Credit: Natalie Willer
The Maartenshof hub was one of 24 case studies visited by the Happi panel, which includes Richard MacCormac (right).While conducting “‘social research” to transform the brief for De Rokade tower into a design concept, 41-year-old architect Floor Arons “suddenly realised it wasn’t ‘old people’ I was designing for — it was my parents: the hippy generation”. Until then, Arons explained, he had absent-mindedly thought of older people as a homogeneous group rather than as individuals with specific cultures and personal preferences. The styling of retirement and care homes tends to veer between institutional and sentimental architecture. Here, such stereotypes are rejected in favour of a building that potential buyers, who must be over 55 to move in, “will either love or hate”.
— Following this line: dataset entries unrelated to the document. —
-- ==== Sys2Proof/Machine/Draw.lean ====
section
/-!
DEFINITION. Lazy-uniform values: the generators, extension and the decisions (R209 to R219).
-/
namespace Sys2Proof.Machine
open Sys2Proof

/-- Lane `i` of the lazy-uniform registers from `base` on (R330). -/
def yLane (ys : Vector YVec 8) (base i : Nat) : YLane :=
  ((ys.toList.getD (base + i / 16) (Vector.replicate 16 {})).toList).getD (i % 16) {}

/-- The lane set. -/
def setYLane (ys : Vector YVec 8) (base i : Nat) (l : YLane) : Vector YVec 8 :=
  ys.setIfInBounds (base + i / 16)
    ((ys.toList.getD (base + i / 16) (Vector.replicate 16 {})).setIfInBounds (i % 16) l)

/-! ## Generators (R212, R213) -/

/-- Who draws: a thread set of a core, or the home of a row for it (R223), with the key slots as they stand, the place of the
instruction in the order of issue, and the table requests that left the port before it was held there (R71). -/
structure Drawer where
  core : Nat
  ts : Fin 4
  keys : Vector KeySlot 8
  id : Nat
  paid : Nat := 0
  atHome : Bool := false

/-- Why an extension stops: a fault with its cause and `EINFO` (R213), a table request held at the core's port, with the
requests of the instruction that have left (R71), or one that waits for a store that it sees (R163). -/
inductive DrawStop where
  | fault (cause : BitVec 8) (info : Word) (s : State)
  | held (left : Nat)
  | wait

/-- Table requests made, and rounds with their cycles (R215). -/
structure DrawCost where
  asked : Nat := 0
  rounds : Nat := 0
  cycles : Nat := 0

/-- Whether two dies differ, as a number of bridge crossings. -/
def crossing (a b : Nat) : Nat := boolNat (a != b)

/-- The least latency of a read by scope of its home: own scratchpad, tile, group, super-group, die, package (R102). -/
def scopeLatency (n : Nat) : Nat := [2, 4, 8, 12, 36, 96].getD n 96

/-- The least latency of a read: for a global one by its station and channel, with the levels of a walk (R102, R108). -/
def readLatency (core : Nat) (acc : Access) (levels : Nat) : Nat :=
  match acc.place, acc.loc with
  | .glob a, .cell c =>
    let d := core / 1024
    let st := fieldOf a.toNat 21 20
    let ch := c / 4096 % 192 / 48
    (if c < lpddrEnd then 150 + 30 * (crossing d st + crossing st ch + crossing ch d)
     else if c < 0x8000000000000 then 420 else 1100) + 110 * levels
  | _, _ => scopeLatency acc.scope

/-- The levels that the translation of a global address walks; none where its station has it cached (R102, R104, R105). -/
def State.levelsWalked (s : State) (core : Nat) (a : Word) : Nat :=
  let va := a.toNat % 2 ^ 56
  if (tblGet s.xl.tlb (stationOf va) []).any (·.covers (s.asidOf core) va) then 0
  else
    match walk s.mem.phys s.xl.rootE (s.asidOf core) va with
    | .ok l => (56 - l.log) / 10
    | .error _ => 0

/-- The latency of a table read: in the own scratchpad that of R102 (R373, R414); what contention adds to another is free. -/
def State.tableLatency (s : State) (core : Nat) (a : Word) (acc : Access) : Nat :=
  readLatency core acc (s.levelsWalked core a) + (if acc.place.isOwn core then 0 else (Config.freeWord s.fresh).toNat)

/-- Chunk `k` of a draw index under a key slot (R212, R213), the latency of a table read and the table requests so far. The
read is one of the vector engine's (R163). -/
def State.chunk (s : State) (d : Drawer) (sl : KeySlot) (index : BitVec 48) (k asked : Nat) :
    Except DrawStop (BitVec 32 × Nat × Nat × State) :=
  if sl.kind == 0 then
    let stream : BitVec 32 := match s.taskOf d.core with | some t => t.stream | none => 0
    .ok (chacha20Word sl.key (index.setWidth 32) ((index >>> 32).setWidth 32) stream 0 k, 0, asked, s)
  else if index.toNat < sl.ibase || sl.entries ≤ index.toNat - sl.ibase then .error (.fault 0x4C (index.setWidth 64) s)
  else
    let a := sl.tbase + BitVec.ofNat 64 (((index.toNat - sl.ibase) * 6 + k) * 4)
    match s.access d.core a 4 4 false false with
    | .error e => .error (.fault e a (s.walked (s.asidOf d.core) a e))
    | .ok (acc, s1) =>
      let port := acc.place.isGlobal && !d.atHome
      if s.behindStore d.core d.ts d.id acc.loc 4 then .error .wait
      else if port && decide (d.paid ≤ asked) && s.bandwidthHeld d.core then .error (.held asked)
      else
        let s2 := if port && decide (d.paid ≤ asked) then s1.debitBandwidth d.core 4 else s1
        .ok (BitVec.ofNat 32 (leNat (s.bytesAt acc.loc 4)), s.tableLatency d.core a acc, asked + boolNat port,
          { s2.touch d.core acc with fresh := s2.fresh + 1 })

/-! ## Rounds (R215) -/

/-- A lane with one chunk more (R210). -/
def YLane.grow (l : YLane) (c : BitVec 32) : YLane :=
  { l with known := l.known ||| (c.setWidth 192 <<< (160 - l.len)), len := l.len + 32 }

/-- One round: each of the lanes gains a chunk, in order; with the longest latency of its table reads. -/
def State.extendLanes (d : Drawer) : List Nat → Vector YVec 8 → Nat → Nat → State →
    Except DrawStop (Vector YVec 8 × Nat × Nat × State)
  | [], ys, asked, lat, s => .ok (ys, asked, lat, s)
  | p :: r, ys, asked, lat, s =>
    let l := yLane ys 0 p
    match s.chunk d d.keys[l.slot] l.index (l.len / 32) asked with
    | .error e => .error e
    | .ok (c, n, asked, s) => State.extendLanes d r (setYLane ys 0 p (l.grow c)) asked (max lat n) s

/-- The rounds of an instruction debited: their cycles and their energy (R215). Those of a row's home show in no register. -/
def State.debitRounds (s : State) (d : Drawer) (k : DrawCost) : State :=
  if d.atHome || k.rounds == 0 then s
  else (s.modThread d.core d.ts fun t => { t with yxcyc := t.yxcyc + BitVec.ofNat 48 k.cycles }).debitClass d.core 8 k.rounds

/-- Rounds up to the one that leaves no lane undecided; the lanes still undecided are those that `wants` names. -/
def State.extendRounds (d : Drawer) (wants : Vector YVec 8 → List Nat) : Nat → Vector YVec 8 → DrawCost → State →
    Except DrawStop (Vector YVec 8 × State)
  | 0, ys, k, s => .ok (ys, s.debitRounds d k)
  | fuel + 1, ys, k, s =>
    if (wants ys).isEmpty then .ok (ys, s.debitRounds d k)
    else
      match State.extendLanes d (wants ys) ys k.asked 0 s with
      | .error (.fault c a s) => .error (.fault c a (s.debitRounds d k))
      | .error (.held n) => .error (.held n)
      | .error .wait => .error .wait
      | .ok (ys, asked, lat, s) => State.extendRounds d wants fuel ys ⟨asked, k.rounds + 1, k.cycles + max 20 lat⟩ s

/-- The lanes of an instruction extended as far as it needs them; a pair of lanes takes at most 12 rounds. -/
def State.extend (s : State) (d : Drawer) (wants : Vector YVec 8 → List Nat) (ys : Vector YVec 8) :
    Except DrawStop (Vector YVec 8 × State) := State.extendRounds d wants 12 ys {} s

/-- Table requests leave the port, and the core counts as held (R71). -/
def State.payDraws (s : State) (core : Nat) : Nat → State
  | 0 => s.noteHeld core false
  | n + 1 => (s.debitBandwidth core 4).payDraws core n

/-! ## Decisions (R216 to R219) -/

/-- U < n / 2^k where the prefix decides it. -/
def YLane.below? (l : YLane) (n k : Nat) : Option Bool :=
  let p := l.known.toNat
  if (p + 2 ^ (192 - l.len)) * 2 ^ k ≤ n * 2 ^ 192 then some true
  else if n * 2 ^ 192 ≤ p * 2 ^ k then some false
  else none

/-- The lane must grow before U < n / 2^k is decided. -/
def YLane.openBelow (l : YLane) (n k : Nat) : Bool := (l.below? n k).isNone && decide (l.len < 192)

/-- U < n / 2^k of a lane that needs no more chunks; undecided at 192 bits it is exhausted, and the comparison holds (R217). -/
def YLane.below (l : YLane) (n k : Nat) : Bool × YLane :=
  match l.below? n k with
  | some b => (b, l)
  | none => (true, { l with exh := true })

/-- A rounding needs more of its lane (R185, R217). -/
def RoundRes.open_ (r : RoundRes) (l : YLane) : Bool :=
  match r with
  | .done _ _ => false
  | .choose n k _ _ _ _ => l.openBelow n k

/-- A rounding decided by a lane (R185, R217). -/
def RoundRes.by_ (r : RoundRes) (l : YLane) : (Nat × Flags) × YLane :=
  match r with
  | .done b f => ((b, f), l)
  | .choose n k _ _ _ _ => (r.pick (l.below n k).1, (l.below n k).2)

/-- Two lanes of one draw: they have no order (R218). -/
def sameDraw (a b : YLane) : Bool := a.index == b.index && a.slot == b.slot

/-- Which of two lanes must grow before they are ordered: the shorter, or both while their prefixes agree (R218). -/
def openPair (a b : YLane) : Bool × Bool :=
  if sameDraw a b then (false, false)
  else if a.len != b.len then (decide (a.len < b.len), decide (b.len < a.len))
  else
    let g := a.known == b.known && decide (a.len < 192)
    (g, g)

/-- Both lanes are exhausted. -/
def pairSpent (a b : YLane) : Bool := !sameDraw a b && a.known == b.known && decide (192 ≤ a.len)

/-- U_a < U_b of two lanes that need no more chunks (R218). -/
def pairLess (a b : YLane) : Bool :=
  if sameDraw a b then false
  else if a.known != b.known then decide (a.known.toNat < b.known.toNat)
  else decide (a.index.toNat < b.index.toNat ∨ (a.index = b.index ∧ a.slot.val < b.slot.val))

/-- A lane must grow before its 24 bits from the leading one are known (R219). -/
def YLane.openFloat (l : YLane) : Bool :=
  let p := l.known.toNat
  decide (l.len < 192) && !(p != 0 && decide (192 - (p.log2 + 1) + 24 ≤ l.len))

/-- The `f32` value of U toward zero, and the lane (R219). -/
def YLane.float (l : YLane) : Nat × YLane :=
  let p := l.known.toNat
  ((deliver fmtF32 { rnd := .rtz } (.fin false p (-192)) 0).get.1, if p == 0 then { l with exh := true } else l)

end Sys2Proof.Machine
end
Jacqueline van Wijngaarden loves it. “We like the new, exciting image of the building,” she says. Her two-bedroom, L-shaped apartment is much like any other in the block — although the plan does allow for flexibility in the layout, with several configurations of partitions and sliding doors on offer — but she has made it her own. She collects ornamental hedgehogs, which sit on every surface. Even her fluffy dog has a stuffed toy hedgehog to play with.

“We had — before, in the working life — a business and lived above it. After that we had a farm. I liked working in the garden but it was too much,” she says.

She feels that apartment living has given her more options. “I have very much to do — concerts, theatre shopping,” she says. “It’s an old town, so there are lots of things to see.”

Her new urban lifestyle, made possible by the availability of a stylish, loose-fit apartment close to a care hub, which offers the security of knowing help is at hand should she need it, has given her a new lease of life.

The robust design of De Rokade promotes the concept of the home as an anchor for personal freedom. According to panel member Judith Torrington, a specialist housing researcher at the University of Sheffield, the generous internal layouts “make all the right basic moves”, such as the L-shaped plan, which allows you to look back at your own home, and to have windows facing in two directions. Despite sometimes utilitarian details, and the arguably willful exterior, the building strikes a balance between flexibility and identity, encouraging residents to treat each apartment as a three-dimensional canvas on which to portray their own character.

This balance, between strong identity and opportunities for appropriation, between institutional structure and spatial flexibility, is a factor in the success of both the De Rokade block and the Maartenshof hub. It contributes to the civilising influence of the scheme. The architecture, encountered by its residents and the community as a place, imparts a level of joyful dignity and candid respect appropriate to our endeavours as we grow older.

Matthew Barac is a senior architect at Pollard Thomas Edwards architects.